/-! ## The work of one pass -/

/-- The tile after an operation: for each row and column the old element plus the sum over the K blocks, gated; what
was raised, and the planes skipped (R278, R279, R291). -/
def Crew.work (c : Crew) (r : Range) (rb : Nat) (parts : List (Nat × TileCopy)) (gate : Nat) (thr : Word) (skip : Bool)
    (a : Acc) : List Word × Exc × Nat :=
  let cols := (List.range 32).map fun n => parts.flatMap fun p => (List.range r.kq).map fun k => p.2.elem n k
  let bound := gateBound gate thr
  let idle := fun (n : Nat) => skip && parts.any fun p => p.2.tag.level != 0 && !p.2.tag.survival.getLsbD n
  let rows := (List.range 64).map fun i =>
    let row := parts.flatMap fun p => (List.range r.kq).map fun k => c.stationary r (64 * rb + i) (r.kq * p.1 + k)
    cols.mapIdx fun n col =>
      let old := (a.elem i n).toNat
      if idle n then
        if r.int then (old, Exc.none, 0)
        else
          let q := addBits 8 (readFloat 8 false old) (.num false 0 1)
          (q.1, q.2, 0)
      else
        let ps := row.zip col
        let y := sumElem r old ps
        if gate = 0 then (y.1, y.2, 0)
        else (if above (accVal r.int y.1) bound then y.1 else 0, y.2, planesSkipped r.ty (accVal r.int old) bound ps)
  let all := rows.flatten
  (all.map fun e => BitVec.ofNat 32 e.1, (Exc.sum (all.map (·.2.1))).once, all.foldl (fun n e => n + e.2.2) 0)

/-! ## Matrix words at issue (R278, R279, R290) -/

/-- What a matrix word's uniform register holds. -/
structure MatArgs where
  reserved : Bool
  gate : Nat
  kb : Nat
  rb : Nat
  mac : Nat
  deriving DecidableEq, Repr

/-- Its fields. -/
def matArgs (x : Nat) : MatArgs :=
  ⟨bitsOf x 35 29 != 0 || bitsOf x 5 3 != 0, bitsOf x 32 3, bitsOf x 16 16, bitsOf x 8 8, bitsOf x 0 5⟩

/-- A range that a word may name: armed or being armed, and no `disarm` of it under way. -/
def State.openRange (s : State) (crew : Nat) (c : Crew) (mac : Nat) : Option DWord :=
  (c.rangeAt mac).filter fun d => !s.disarming crew d

/-- The conditions of R290 on the four quadrants. -/
def State.quadsAgree (s : State) (v : View) (mac : Nat) (r : Range) : Bool :=
  (List.range 4).all fun q =>
    (s.warps.any fun e => e.2.crew == v.w.crew && e.2.quad == q) &&
      (match s.openRange v.w.crew v.crew (8 * q + mac % 8) with
        | some d =>
          let x := rangeOf d
          x.ty == r.ty && x.nm == r.nm && x.rblk == r.rblk && x.kblk == r.kblk
        | none => false)

/-- The forms of a matrix word. -/
inductive MmaForm where
  | plain | gated | quad
  deriving DecidableEq, Repr

/-- A matrix word: its checks, and its place in the engine. -/
def mmaWord (form : MmaForm) (d a b : BitVec 7) : State → Host.Outcome State Fault Refusal :=
  issueWord (fun _ =>
    { reads := .s b.toNat :: tileRegs a.toNat, long := true, ok := decide (d.toNat < 8 ∧ a.toNat < 16) }) fun v s =>
    let x := matArgs (v.w.sreg b.toNat).toNat
    if v.crew.spadMacros = 0 then .fault s (v.cause causeNoWindow)
    else
      match s.openRange v.w.crew v.crew x.mac with
      | none => .fault s v.illegal
      | some desc =>
        let r := rangeOf desc
        let tag := v.w.tag a.toNat
        let level := if form == .gated then 0 else tag.level
        let acc := v.crew.accTag v.w.quad d.toNat
        let gateOk := match form with
          | .gated => x.gate == 1 || x.gate == 2
          | _ => x.gate == 0
        let kbOk := match form with
          | .quad => decide (x.kb + 4 ≤ r.kblk) && s.quadsAgree v x.mac r
          | _ => decide (x.kb < r.kblk)
        if x.reserved || !gateOk || x.mac / 8 ≠ v.w.quad || r.rblk ≤ x.rb || !kbOk || tag.fmt ≠ r.ty ||
            (r.ty == 13 && a.toNat == 15) || (!acc.empty && (acc.level != level || acc.int != r.int)) then
          .fault s v.illegal
        else
          match v.extraFault (if r.ty = 13 then tileRegs (a.toNat + 1) else []) true with
          | some f => .fault s f
          | none =>
            if acc.bad then .fault s (v.cause causeData)
            else
              let plain := v.w.copyTile a.toNat
              let haar := form == .gated && tag.level != 0
              let cp : TileCopy × Exc := if haar then v.w.copySequence a.toNat else (plain, Exc.none)
              let kind : MatKind := match form with
                | .quad => .mmaq desc x.rb x.kb plain [] false
                | _ => .mma desc x.rb x.kb cp.1 x.gate (v.w.wt.getD 0 0)
              .done (s.engage v d.toNat kind cp.2 haar.toNat)

/-- `mma cD, tA, sB` (R278). -/
def execMma (d a b : BitVec 7) (s : State) : Host.Outcome State Fault Refusal := mmaWord .plain d a b s
/-- `mma.g cD, tA, sB` (R279). -/
def execMmaG (d a b : BitVec 7) (s : State) : Host.Outcome State Fault Refusal := mmaWord .gated d a b s
/-- `mma.q cD, tA, sB` (R290). -/
def execMmaQ (d a b : BitVec 7) (s : State) : Host.Outcome State Fault Refusal := mmaWord .quad d a b s

/-- `czero cD` (R280). -/
def execCzero (d : BitVec 7) (s : State) : Host.Outcome State Fault Refusal :=
  issueWord (fun _ => { long := true, ok := decide (d.toNat < 8) }) (fun v s =>
    if v.crew.spadMacros = 0 then .fault s (v.cause causeNoWindow)
    else .done (s.engage v d.toNat .czero Exc.none 0)) s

• EXERCISE:
From the first line to the last, copy the records exactly as they appear above.

• SOLVED EXERCISE:
/-! ## The work of one pass -/

/-- The tile after an operation: for each row and column the old element plus the sum over the K blocks, gated; what
was raised, and the planes skipped (R278, R279, R291). -/
def Crew.work (c : Crew) (r : Range) (rb : Nat) (parts : List (Nat × TileCopy)) (gate : Nat) (thr : Word) (skip : Bool)
    (a : Acc) : List Word × Exc × Nat :=
  let cols := (List.range 32).map fun n => parts.flatMap fun p => (List.range r.kq).map fun k => p.2.elem n k
  let bound := gateBound gate thr
  let idle := fun (n : Nat) => skip && parts.any fun p => p.2.tag.level != 0 && !p.2.tag.survival.getLsbD n
  let rows := (List.range 64).map fun i =>
    let row := parts.flatMap fun p => (List.range r.kq).map fun k => c.stationary r (64 * rb + i) (r.kq * p.1 + k)
    cols.mapIdx fun n col =>
      let old := (a.elem i n).toNat
      if idle n then
        if r.int then (old, Exc.none, 0)
        else
          let q := addBits 8 (readFloat 8 false old) (.num false 0 1)
          (q.1, q.2, 0)
      else
        let ps := row.zip col
        let y := sumElem r old ps
        if gate = 0 then (y.1, y.2, 0)
        else (if above (accVal r.int y.1) bound then y.1 else 0, y.2, planesSkipped r.ty (accVal r.int old) bound ps)
  let all := rows.flatten
  (all.map fun e => BitVec.ofNat 32 e.1, (Exc.sum (all.map (·.2.1))).once, all.foldl (fun n e => n + e.2.2) 0)

/-! ## Matrix words at issue (R278, R279, R290) -/

/-- What a matrix word's uniform register holds. -/
structure MatArgs where
  reserved : Bool
  gate : Nat
  kb : Nat
  rb : Nat
  mac : Nat
  deriving DecidableEq, Repr

/-- Its fields. -/
def matArgs (x : Nat) : MatArgs :=
  ⟨bitsOf x 35 29 != 0 || bitsOf x 5 3 != 0, bitsOf x 32 3, bitsOf x 16 16, bitsOf x 8 8, bitsOf x 0 5⟩

/-- A range that a word may name: armed or being armed, and no `disarm` of it under way. -/
def State.openRange (s : State) (crew : Nat) (c : Crew) (mac : Nat) : Option DWord :=
  (c.rangeAt mac).filter fun d => !s.disarming crew d

/-- The conditions of R290 on the four quadrants. -/
def State.quadsAgree (s : State) (v : View) (mac : Nat) (r : Range) : Bool :=
  (List.range 4).all fun q =>
    (s.warps.any fun e => e.2.crew == v.w.crew && e.2.quad == q) &&
      (match s.openRange v.w.crew v.crew (8 * q + mac % 8) with
        | some d =>
          let x := rangeOf d
          x.ty == r.ty && x.nm == r.nm && x.rblk == r.rblk && x.kblk == r.kblk
        | none => false)

/-- The forms of a matrix word. -/
inductive MmaForm where
  | plain | gated | quad
  deriving DecidableEq, Repr

/-- A matrix word: its checks, and its place in the engine. -/
def mmaWord (form : MmaForm) (d a b : BitVec 7) : State → Host.Outcome State Fault Refusal :=
  issueWord (fun _ =>
    { reads := .s b.toNat :: tileRegs a.toNat, long := true, ok := decide (d.toNat < 8 ∧ a.toNat < 16) }) fun v s =>
    let x := matArgs (v.w.sreg b.toNat).toNat
    if v.crew.spadMacros = 0 then .fault s (v.cause causeNoWindow)
    else
      match s.openRange v.w.crew v.crew x.mac with
      | none => .fault s v.illegal
      | some desc =>
        let r := rangeOf desc
        let tag := v.w.tag a.toNat
        let level := if form == .gated then 0 else tag.level
        let acc := v.crew.accTag v.w.quad d.toNat
        let gateOk := match form with
          | .gated => x.gate == 1 || x.gate == 2
          | _ => x.gate == 0
        let kbOk := match form with
          | .quad => decide (x.kb + 4 ≤ r.kblk) && s.quadsAgree v x.mac r
          | _ => decide (x.kb < r.kblk)
        if x.reserved || !gateOk || x.mac / 8 ≠ v.w.quad || r.rblk ≤ x.rb || !kbOk || tag.fmt ≠ r.ty ||
            (r.ty == 13 && a.toNat == 15) || (!acc.empty && (acc.level != level || acc.int != r.int)) then
          .fault s v.illegal
        else
          match v.extraFault (if r.ty = 13 then tileRegs (a.toNat + 1) else []) true with
          | some f => .fault s f
          | none =>
            if acc.bad then .fault s (v.cause causeData)
            else
              let plain := v.w.copyTile a.toNat
              let haar := form == .gated && tag.level != 0
              let cp : TileCopy × Exc := if haar then v.w.copySequence a.toNat else (plain, Exc.none)
              let kind : MatKind := match form with
                | .quad => .mmaq desc x.rb x.kb plain [] false
                | _ => .mma desc x.rb x.kb cp.1 x.gate (v.w.wt.getD 0 0)
              .done (s.engage v d.toNat kind cp.2 haar.toNat)

/-- `mma cD, tA, sB` (R278). -/
def execMma (d a b : BitVec 7) (s : State) : Host.Outcome State Fault Refusal := mmaWord .plain d a b s
/-- `mma.g cD, tA, sB` (R279). -/
def execMmaG (d a b : BitVec 7) (s : State) : Host.Outcome State Fault Refusal := mmaWord .gated d a b s
/-- `mma.q cD, tA, sB` (R290). -/
def execMmaQ (d a b : BitVec 7) (s : State) : Host.Outcome State Fault Refusal := mmaWord .quad d a b s

/-- `czero cD` (R280). -/
def execCzero (d : BitVec 7) (s : State) : Host.Outcome State Fault Refusal :=
  issueWord (fun _ => { long := true, ok := decide (d.toNat < 8) }) (fun v s =>
    if v.crew.spadMacros = 0 then .fault s (v.cause causeNoWindow)
    else .done (s.engage v d.toNat .czero Exc.none 0)) s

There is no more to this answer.